By IRENE CHAPPLE
Struggling businesses may be pulled back from the brink under a revamp of New Zealand's insolvency laws, but some details of the proposed changes are coming under criticism.
The Government plans to introduce voluntary administration for troubled businesses, which would aim to save the business or, if failure was inevitable, maximise the financial return to creditors.
That approach would be an alternative to the current regime where failing businesses are put into liquidation by creditors or directors and outstanding funds are recovered by selling assets or coming to agreement with creditors.
Under the proposed voluntary administration regime, firms which qualify would be given a 28-day moratorium on creditors' claims, while they attempted to trade through their difficulties.
But while few people would disagree with the intention, insolvency practitioners and lobbyists say the actual impact is debatable.

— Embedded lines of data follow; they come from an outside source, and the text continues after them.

-- ==== Sys2Proof/Tests/Slice0.lean ====
section
/-!
SUPPORT. Tests: ill-formed commands refused, words written out from the encoding, one-step vectors of
spec/95_test_vectors.md, and for every statement with hypotheses a witness that meets them.
-/

namespace Sys2Proof.Machine.Tests

/-! ## Well-formedness: an ill-formed term for each check (R48, R56) -/

theorem test_illformed_setPage : (Instr.setPage 32768).wellFormed = false ∧ (Instr.setPage (-32769)).wellFormed = false := by
  decide

theorem test_illformed_drawPixel :
    (Instr.drawPixel 32768 0 0).wellFormed = false ∧ (Instr.drawPixel 0 (-32769) 0).wellFormed = false := by decide

theorem test_illformed_rawWrite :
    (Instr.rawWrite 65536 0 0).wellFormed = false ∧ (Instr.rawWrite 0 65536 0).wellFormed = false := by decide

theorem test_illformed_getPixel :
    (Instr.getPixel (-32769) 0).wellFormed = false ∧ (Instr.getPixel 0 32768).wellFormed = false := by decide

theorem test_illformed_readCell : (Instr.readCell 65536).wellFormed = false := by decide

/-! ## Decoding: words written out from R46 to R49, field by field OPC, A8, RSV, X, Y -/

theorem test_decode_lifecycle :
    decode (0x01#8 ++ 0x00#8 ++ 0x0000#16 ++ 0x0000#16 ++ 0x0000#16) = .ok .initializePanel ∧
    decode (0x02#8 ++ 0x00#8 ++ 0x0000#16 ++ 0x0000#16 ++ 0x0000#16) = .ok .update ∧
    decode (0x03#8 ++ 0x00#8 ++ 0x0000#16 ++ 0x0000#16 ++ 0x0000#16) = .ok .sleep ∧
    decode (0x04#8 ++ 0x00#8 ++ 0x0000#16 ++ 0x0000#16 ++ 0x0000#16) = .ok .readStatus := by decide

theorem test_decode_registers :
    decode (0x10#8 ++ 0b00000011#8 ++ 0x0000#16 ++ 0x0000#16 ++ 0x0000#16) = .ok (.setOrientation .deg270) ∧
    decode (0x10#8 ++ 0b00000001#8 ++ 0x0000#16 ++ 0x0000#16 ++ 0x0000#16) = .ok (.setOrientation .deg90) ∧
    decode (0x11#8 ++ 0x00#8 ++ 0x0000#16 ++ 0x0000#16 ++ 0b1000000000000000#16) = .ok (.setPage (-32768)) := by decide

theorem test_decode_framebuffer :
    decode (0x20#8 ++ 0xAA#8 ++ 0x0000#16 ++ 0x0000#16 ++ 0x0000#16) = .ok (.clear 0xAA) ∧
    decode (0x21#8 ++ 0x01#8 ++ 0x0000#16 ++ 0x0005#16 ++ 0xFFF6#16) = .ok (.drawPixel 5 (-10) 1) ∧
    decode (0x22#8 ++ 0x01#8 ++ 0x0000#16 ++ 0xFFFF#16 ++ 0x0068#16) = .ok (.rawWrite 65535 104 1) ∧
    decode (0x30#8 ++ 0x00#8 ++ 0x0000#16 ++ 0x8000#16 ++ 0x7FFF#16) = .ok (.getPixel (-32768) 32767) ∧
    decode (0x31#8 ++ 0x00#8 ++ 0x0000#16 ++ 0x0000#16 ++ 0xFFFF#16) = .ok (.readCell 65535) := by decide

/-- 95_test_vectors.md section 2.1, the words that decode. -/
theorem test_decode_vectors :
    decode 0x1003000000000000 = .ok (.setOrientation .deg270) ∧ decode 0x1100000000008000 = .ok (.setPage (-32768)) ∧
    decode 0x21FF0000FFFFFFFF = .ok (.drawPixel (-1) (-1) 255) ∧ decode 0x22010000FFFF0000 = .ok (.rawWrite 65535 0 1) ∧
    decode 0x31000000000000FF = .ok (.readCell 255) := by decide

/-- 95_test_vectors.md section 2.1, the illegal words. -/
theorem test_decode_illegal :
    [0x0000000000000000#64, 0xFF00000000000000#64, 0x0500000000000000#64].map decode =
      List.replicate 3 (.error .undefinedOpcode) ∧
    [0x0100000000000001#64, 0x0180000000000000#64, 0x1004000000000000#64, 0x1080000000000000#64, 0x1100000100000000#64,
      0x2000000000000001#64, 0x2100000100000000#64, 0x2200800000000000#64, 0x30FF000000000000#64, 0x3000000100000000#64,
      0x3100000000010000#64].map decode = List.replicate 11 (.error .reservedBit) := by decide

/-- The words of 95_test_vectors.md sections 2.3 and 2.5, from the encoder. -/
theorem test_encode_vectors :
    encode (.drawPixel (-1) 0 1) = 0x21010000FFFF0000 ∧ encode (.drawPixel (-32768) (-32768) 1) = 0x2101000080008000 ∧
    encode (.rawWrite 103 211 1) = 0x22010000006700D3 ∧ encode (.getPixel 0 103) = 0x3000000000000067 ∧
    encode (.setPage (-1)) = 0x110000000000FFFF ∧ encode (.clear 0xFF) = 0x20FF000000000000 := by decide

/-! ## The framebuffer store -/

theorem test_write_keeps_order : Memory.write [(3, 5), (9, 1)] 7 2 = [(3, 5), (7, 2), (9, 1)] := by decide

theorem test_write_reset_value_unlists : Memory.write [(3, 5), (9, 1)] 3 0 = [(9, 1)] := by decide

/-! ## States for one step -/

/-- The state a result gives, for a result that is a next state. -/
def ran : Result → State
  | .next t => t
  | .fault _ | .refused _ => State.reset

/-- Block reset with SESSION READY. -/
def ready : State := { State.reset with session := .ready }

/-- Block reset with SESSION ASLEEP. -/
def asleep : State := { State.reset with session := .asleep }

/-- Parameters with a busy-wait bound. -/
def bounded (k : Option Nat) : Params := { (default : Params) with busyTimeoutPolls := k }

/-- READY with the port busy: a command has just been accepted, `n` actions will be answered ok, and busy is asserted for
`m` samples. -/
def panel (k : Option Nat) (n m : Nat) : State :=
  { ready with
    portBusy := true
    params := bounded k
    acks := List.replicate n true
    busyLevels := List.replicate m true ++ [false] }

/-- A sequence at one of its events, the trace as it stands there. -/
def mid (q : SeqId) (session : Session) (stepIdx phase : Nat) (trace : List Event) : State :=
  { State.reset with
    params := bounded (some 1)
    session := session
    portBusy := true
    seq := q
    stepIdx := stepIdx
    phase := phase
    trace := trace
    acks := [true]
    busyLevels := [false] }

/-! ## One-step vectors -/

/-- R96, R99: INITIALIZE is accepted in reset state and starts INIT_SEQ. -/
theorem test_initialize_starts :
    let t := ran (step { State.reset with offers := [0x0100000000000000] })
    t.portBusy = true ∧ t.seq = .initSeq ∧ t.responses = [] ∧ t.offers = [] := by decide

/-- 95_test_vectors.md section 2.9, event 48 and 49 of INIT_SEQ: the last byte 0x97 ends it with OK and READY. -/
theorem test_initialize_ends :
    let t := ran (step (mid .initSeq .uninitialized 23 1 [.setControl true true]))
    t.trace = [.write 0x97 true, .setControl true true] ∧ t.session = .ready ∧ t.responses = [0x00000000] ∧
      t.seq = .none := by decide

/-- S7 of 95_test_vectors.md: UPDATE in ASLEEP answers PANEL_NOT_READY with no event. -/
theorem test_update_asleep :
    let t := ran (step { asleep with offers := [0x0200000000000000] })
    t.responses = [0x20000000] ∧ t.trace = [] ∧ t.session = .asleep := by decide

/-- R87: the second transmission phase sends FB[0] first. -/
theorem test_update_streams_cell :
    let t := ran (step { mid .updateSeq .updating 3 1 [.setControl true true] with fb := [(0, 0xAB)] })
    t.trace = [.write 0xAB true, .setControl true true] ∧ t.streamIdx = 1 := by decide

/-- R92, R101: the byte 0xA5 ends SLEEP_SEQ with OK and ASLEEP. -/
theorem test_sleep_ends :
    let t := ran (step (mid .sleepSeq .ready 5 1 [.setControl true true]))
    t.trace = [.write 0xA5 true, .setControl true true] ∧ t.session = .asleep ∧ t.responses = [0x00000000] := by decide

/-- Section 2.7: SLEEP in UNINITIALIZED. -/
theorem test_sleep_uninitialized : (ran (exec .sleep State.reset)).responses = [0x20000000] := by decide

/-- Section 2.8. -/
theorem test_readStatus_reset : (ran (exec .readStatus State.reset)).responses = [0x0000FFFF] := by decide

theorem test_readStatus_asleep :
    (ran (exec .readStatus { asleep with orient := .deg270, page := 0x8000 })).responses = [0x000B8000] := by decide

theorem test_setOrientation : (ran (exec (.setOrientation .deg180) asleep)).orient = .deg180 := by decide

theorem test_setPage_negative : (ran (exec (.setPage (-32768)) asleep)).page = 0x8000 := by decide

/-- S3 of 95_test_vectors.md, its second half. -/
theorem test_clear_zero : (ran (exec (.clear 0x00) { ready with fb := [(7, 0xFF)] })).fb = [] := by decide

theorem test_clear_uninitialized :
    let t := ran (exec (.clear 0xFF) State.reset)
    t.fb = [] ∧ t.responses = [0x20000000] := by decide

/-- Section 2.4: cell 0 holds 0xAA. -/
theorem test_drawPixel_polarity :
    (ran (exec (.drawPixel 1 0 0) { ready with fb := [(0, 0xAA)] })).fb = [(0, 0xEA)] ∧
    (ran (exec (.drawPixel 0 0 1) { ready with fb := [(0, 0xAA)] })).fb = [(0, 0x2A)] := by decide

/-- S6 of 95_test_vectors.md, its variant with color 0. -/
theorem test_drawPixel_rotated :
    (ran (exec (.drawPixel 0 0 0) { ready with orient := .deg180 })).fb = [(2755, 0x01)] := by decide

/-- S4 of 95_test_vectors.md: off by one is rejected. -/
theorem test_rawWrite_boundary :
    (ran (exec (.rawWrite 104 0 1) ready)).responses = [0x10000000] ∧
    (ran (exec (.rawWrite 0 212 1) ready)).responses = [0x10000000] := by decide

/-- Section 2.5: RAW_WRITE ignores ORIENT and PAGE. -/
theorem test_rawWrite_corner :
    (ran (exec (.rawWrite 103 211 1) { ready with orient := .deg270, page := 1, fb := [(2755, 0xFF)] })).fb =
      [(2755, 0xFE)] := by decide

/-- Section 2.6. -/
theorem test_getPixel :
    (ran (exec (.getPixel 0 103) { ready with orient := .deg270, fb := [(2755, 0xFE)] })).responses = [0x00000000] ∧
    (ran (exec (.getPixel 0 104) { ready with orient := .deg90 })).responses = [0x10000000] := by decide

theorem test_readCell :
    (ran (exec (.readCell 2755) { ready with fb := [(2755, 0xFE)] })).responses = [0x000000FE] ∧
    (ran (exec (.readCell 2756) ready)).responses = [0x10000000] := by decide

/-- Section 2.1: RAW_WRITE with a reserved bit is illegal before it is gated, and gated before its bounds are checked. -/
theorem test_priority :
    (ran (step { asleep with offers := [0x2201000100680000] })).responses = [0x50000000] ∧
    (ran (step { asleep with offers := [0x2201000000680000] })).responses = [0x20000000] := by decide

/-- Section 2.2, the reference table. -/
theorem test_pipeline :
    pixelTarget .deg0 0xFFFF 5 10 = some ⟨130, 2⟩ ∧ pixelTarget .deg0 0xFFFF 2 208 = some ⟨2704, 5⟩ ∧
    pixelTarget .deg90 0xFFFF 5 10 = some ⟨76, 2⟩ ∧ pixelTarget .deg90 0xFFFF 8 1 = some ⟨116, 1⟩ ∧
    pixelTarget .deg90 0xFFFF 0 104 = none ∧
    pixelTarget .deg180 0xFFFF 5 10 = some ⟨2625, 5⟩ ∧ pixelTarget .deg180 0xFFFF 8 1 = some ⟨2741, 0⟩ ∧
    pixelTarget .deg270 0xFFFF 5 10 = some ⟨2679, 5⟩ ∧ pixelTarget .deg270 0xFFFF 103 211 = some ⟨1430, 4⟩ ∧
    pixelTarget .deg270 0xFFFF 0 104 = none := by decide

/-- Section 2.3, paging. -/
theorem test_paging :
    pixelTarget .deg0 0x8000 5 10 = some ⟨130, 2⟩ ∧ pixelTarget .deg0 0 5 10 = some ⟨130, 2⟩ ∧
    pixelTarget .deg0 1 5 10 = none ∧ pixelTarget .deg0 0x7FFF 5 10 = none := by decide

/-- The step fetches what withFetchWord places. -/
theorem test_withFetchWord :
    (ran (step (State.reset.withFetchWord 64 0x0400000000000000))).responses = [0x0000FFFF] := by decide

/-! ## The assembler (R56, R57) -/

theorem test_assemble_operands :
    assemble "DRAW_PIXEL -1, 0x10, 255" = some (.drawPixel (-1) 16 255) ∧
    assemble "SET_ORIENTATION 4" = none ∧ assemble "RAW_WRITE -1, 0, 0" = none ∧ assemble "CLEAR 256" = none := by decide

theorem test_flush_order : flushPixels 3 5 4 6 = [(3, 5), (4, 5), (3, 6), (4, 6)] := by decide

/-! ## Witnesses: a state and operands that meet the hypotheses of each statement, one for each clause -/

theorem panel_acks (k : Option Nat) (n m : Nat) : AcksOk (panel k n m) n := fun j hj => by
  simp [State.ackAt, panel, hj]

theorem panel_busy (k : Option Nat) (n m : Nat) : BusyFor (panel k n m) m :=
  ⟨fun j hj => by simp [State.busyAt, panel, List.getElem?_append_left, hj], by simp [State.busyAt, panel]⟩

theorem panel_noReset (k : Option Nat) (n m : Nat) : NoReset (panel k n m) := fun b hb => by
  simp [panel, ready, State.reset] at hb

theorem panel_bound (n : Nat) {k m : Nat} (h : m < k) : BoundAllows (panel (some k) n m) m := fun j hj => by
  simp only [panel, bounded, Option.some.injEq] at hj
  omega

/-- How a state inside a sequence meets the invariant. -/
theorem inv_of {s : State} {p : Primitive} (memory : s.fb.wf) (busy : s.portBusy = true) (seq : s.seq ≠ .none)
    (updating : s.session = .updating ↔ s.seq = .updateSeq) (sleeping : s.seq = .sleepSeq → s.session = .ready)
    (current : s.current = some p) (phase : s.phase < p.phases) (byte : p.streamLength.all (fun n => s.streamIdx < n) = true)
    (selected : s.phase = 1 → p.selects.all (fun d => s.trace.head? == some (.setControl d true)) = true)
    (transfers : bytesSelected s.trace = true) : s.Inv := by
  refine ⟨memory, by simp [busy, seq], updating, sleeping, fun _ => ⟨p, current, phase, fun n hn => ?_⟩, ?_, transfers⟩
  · simpa [hn] using byte
  · intro q d hq hd h1
    rw [current, Option.some.injEq] at hq
    subst hq
    simpa [hd] using selected h1

/-- How an idle state meets the invariant. -/
theorem inv_idle {s : State} (memory : s.fb.wf) (busy : s.portBusy = false) (seq : s.seq = .none)
    (updating : s.session ≠ .updating) (transfers : bytesSelected s.trace = true) : s.Inv := by
  refine ⟨memory, by simp [busy, seq], by simp [updating, seq], by simp [seq], by simp [seq], ?_, transfers⟩
  intro q d hq
  simp [State.current, seq, SeqId.prims] at hq

theorem witness_DecodeEncodeRoundTrip :
    (Instr.drawPixel (-32768) 32767 255).wellFormed = true ∧ (Instr.rawWrite 65535 0 0).wellFormed = true ∧
    (Instr.setPage (-32768)).wellFormed = true ∧ (Instr.getPixel 32767 (-32768)).wellFormed = true ∧
    (Instr.readCell 65535).wellFormed = true ∧ (Instr.setOrientation .deg270).wellFormed = true ∧
    (Instr.clear 0xFF).wellFormed = true ∧ Instr.update.wellFormed = true := by decide

theorem witness_EncodeDecodeRoundTrip : decode 0x21FF0000FFFFFFFF = .ok (.drawPixel (-1) (-1) 255) := by decide

theorem witness_DecoderRejectsExactlyIllegalWords :
    IllegalWord 0x0500000000000000 ∧ IllegalWord 0x1004000000000000 ∧ decode 0x1003000000000000 = .ok (.setOrientation .deg270) :=
  ⟨.inl fun op => by cases op <;> decide, .inr ⟨.setOrientation, 50, by decide⟩, by decide⟩

theorem witness_OpcodeTableSelectsCommands :
    0x20FF000000000000#64 &&& Opcode.tableMask .clear = Opcode.tableMatch .clear := by decide

theorem witness_StepRunsDecodedCommand :
    let s : State := { State.reset with offers := [0x0400000000000000, 0x0200000000000000], resetLine := [false, true] }
    s.resetStrikes = false ∧ s.portBusy = false ∧ s.offers = [0x0400000000000000, 0x0200000000000000] ∧
      decode 0x0400000000000000 = .ok .readStatus := by decide

theorem witness_IllegalWordAnsweredWithoutEffect :
    let s : State := { asleep with offers := [0x2201000100680000] }
    s.resetStrikes = false ∧ s.portBusy = false ∧ s.offers = [0x2201000100680000] ∧ IllegalWord 0x2201000100680000 :=
  ⟨rfl, rfl, rfl, .inr ⟨.rawWrite, 32, by decide⟩⟩

theorem witness_BusyPortHoldsOffer :
    let s : State := mid .sleepSeq .ready 5 0 []
    let u : State := mid .sleepSeq .ready 5 1 [.setControl true true]
    (s.resetStrikes = false ∧ s.portBusy = true ∧ step s = .next (ran (step s)) ∧ (ran (step s)).responses = []) ∧
    (u.resetStrikes = false ∧ u.portBusy = true ∧ step u = .next (ran (step u)) ∧ (ran (step u)).responses = [0]) :=
  ⟨⟨rfl, rfl, rfl, rfl⟩, ⟨rfl, rfl, rfl, rfl⟩⟩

The key changes, including the planned introduction of voluntary administration, were announced in February, but the draft bill was revealed last week and is now open for public discussion.

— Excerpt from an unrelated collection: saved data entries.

-- ==== Sys2Proof/Machine/RegTable.lean ====
section
/-! DEFINITION. The register map: one row per register of the window (17_register_map.md R658, R659), with the
masks of its access types (00_scope.md R7), its reset value and the reset kinds that reach it (R12). A row that
has instances gives the strides of its block, of its first and of its second index. The addresses are window byte
offsets. Every row is written from the register table of its block's chapter. -/

namespace Sys2Proof.Machine

/-- The narrowest reset kind that resets a register (R12); every wider kind resets it too. -/
inductive ResetKind where
  | controller | perst | warm | cold | const
deriving DecidableEq, Repr

/-- The GO registers that govern staged registers (R16). -/
inductive GoKind where
  | lane | sca | spn | hrv | ctr
deriving DecidableEq, Repr

/-- One row of the register map. -/
structure RegDesc where
  base : Nat
  bStride : Nat := 0x400000
  bCount : Nat := 1
  s1 : Nat := 0x400000
  c1 : Nat := 1
  s2 : Nat := 0x400000
  c2 : Nat := 1
  rw : Nat := 0
  rwl : Nat := 0
  w1c : Nat := 0
  w1s : Nat := 0
  wo : Nat := 0
  wz : Nat := 0
  ro : Nat := 0
  reset : Nat := 0
  kind : ResetKind := .warm
  go : Option GoKind := none
  lock : Option Nat := none
deriving DecidableEq, Repr

/-- The row covers the word at window offset `a`. -/
def RegDesc.has (d : RegDesc) (a : Nat) : Bool :=
  let r0 := a - d.base
  let r1 := r0 % d.bStride
  let r2 := r1 % d.s1
  decide (d.base ≤ a) && decide (r0 / d.bStride < d.bCount) && decide (r1 / d.s1 < d.c1) &&
    decide (r2 / d.s2 < d.c2) && (r2 % d.s2 == 0)

/-- A field of a register: the register's window offset, its lowest bit and its width. -/
structure Field where
  addr : Nat
  lo : Nat
  width : Nat
deriving DecidableEq, Repr

/-- BLK_ID of block `b` (R659). -/
def R.BLK_ID (b : Nat) : Nat := 0x10000 * b
/-- BLK_IGNCNT of block `b`. -/
def R.BLK_IGNCNT (b : Nat) : Nat := 0x10000 * b + 4
def F.BLK_IGNCNT_clr (b : Nat) : Field := ⟨R.BLK_IGNCNT b, 31, 1⟩
def F.BLK_IGNCNT_count (b : Nat) : Field := ⟨R.BLK_IGNCNT b, 0, 8⟩
/-- BLK_IGNADDR of block `b`. -/
def R.BLK_IGNADDR (b : Nat) : Nat := 0x10000 * b + 8
def F.BLK_IGNADDR_valid (b : Nat) : Field := ⟨R.BLK_IGNADDR b, 31, 1⟩
def F.BLK_IGNADDR_cause (b : Nat) : Field := ⟨R.BLK_IGNADDR b, 28, 3⟩
def F.BLK_IGNADDR_src (b : Nat) : Field := ⟨R.BLK_IGNADDR b, 26, 2⟩
def F.BLK_IGNADDR_blk (b : Nat) : Field := ⟨R.BLK_IGNADDR b, 20, 6⟩
def F.BLK_IGNADDR_off (b : Nat) : Field := ⟨R.BLK_IGNADDR b, 2, 14⟩
def F.BLK_IGNADDR_rd (b : Nat) : Field := ⟨R.BLK_IGNADDR b, 0, 2⟩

The Government says the bill should to be ready for introduction to Parliament by the end of the year.
Its proposed voluntary administration regime is based around Australia's, operating for 14 years.
As well as voluntary administration, the Government is mooting several other changes including the licensing of insolvency practitioners, stricter regulation of "phoenix companies" - those which rise from the ashes of a failed company, leaving the original firm's debts unpaid - and a new criminal offence for directors who intend to defraud creditors.
Personal bankruptcy is to be streamlined and the protection and limits for employees' claims will be increased.
But it is the voluntary administrations regime that could - although not everyone agrees - have a substantial impact on how business operates in New Zealand.
Most commentators spoken to by the Herald were keen for New Zealand to move to such a regime, if only for the sake of the few businesses which collapse unnecessarily. But views are divided on its effectiveness.
John Vague, of McDonald Vague, who has 25 years' experience in insolvency work, believes voluntary administration would, in many cases, simply add a layer of cost to an inevitable insolvency process.
Ultimately such costs reduce the amount that creditors get back.
However, Vague does believe the complexities associated with larger companies can justify voluntary administration. But the bulk of New Zealand business is small and going through a process of voluntary administration is, says Vague, a waste of time and money.
Preferential treatment for repayment of IRD debt, which will remain under the proposed law, also frustrates Vague and others.
The Institute of Chartered Accountants director of Government relations and strategic projects, David Pickens, cautiously supports the voluntary administration proposals. However, he says it will make little difference to New Zealand business unless the IRD's status as preferential creditor, behind employees, is dropped.
Pickens says Australia does not have such a preference. He argues the IRD - frequently the largest creditor in small insolvencies - does not actively chase the debts, relying instead on its preferential status.
If it did, directors would be forced to admit their financial difficulties much earlier and creditors would ultimately have better returns.
Australia's rules also mean directors can be personally liable for tax debt: "That means there is a very strong incentive to come forward earlier [rather than] continuing to trade," says Pickens.
But both Pickens and Phillips Fox partner Michael Bos, an insolvency specialist, agree the scheme is useful for the businesses it may be able to save.
Going for broke
Insolvency law proposals:
* Business rehabilitation will be encouraged with a voluntary administration regime.
* Consumer debtors with no assets will be given an alternative to bankruptcy.
* It will be a criminal offence for directors to intentionally defraud creditors by using phoenix companies. Restrictions on the reuse of the original company's name.
* Insolvency practitioners may be registered.
* Employees' claims will receive higher priority.
Next steps:
* Submissions close June 11. Government expects the bill to be introduced to Parliament by the end of the year.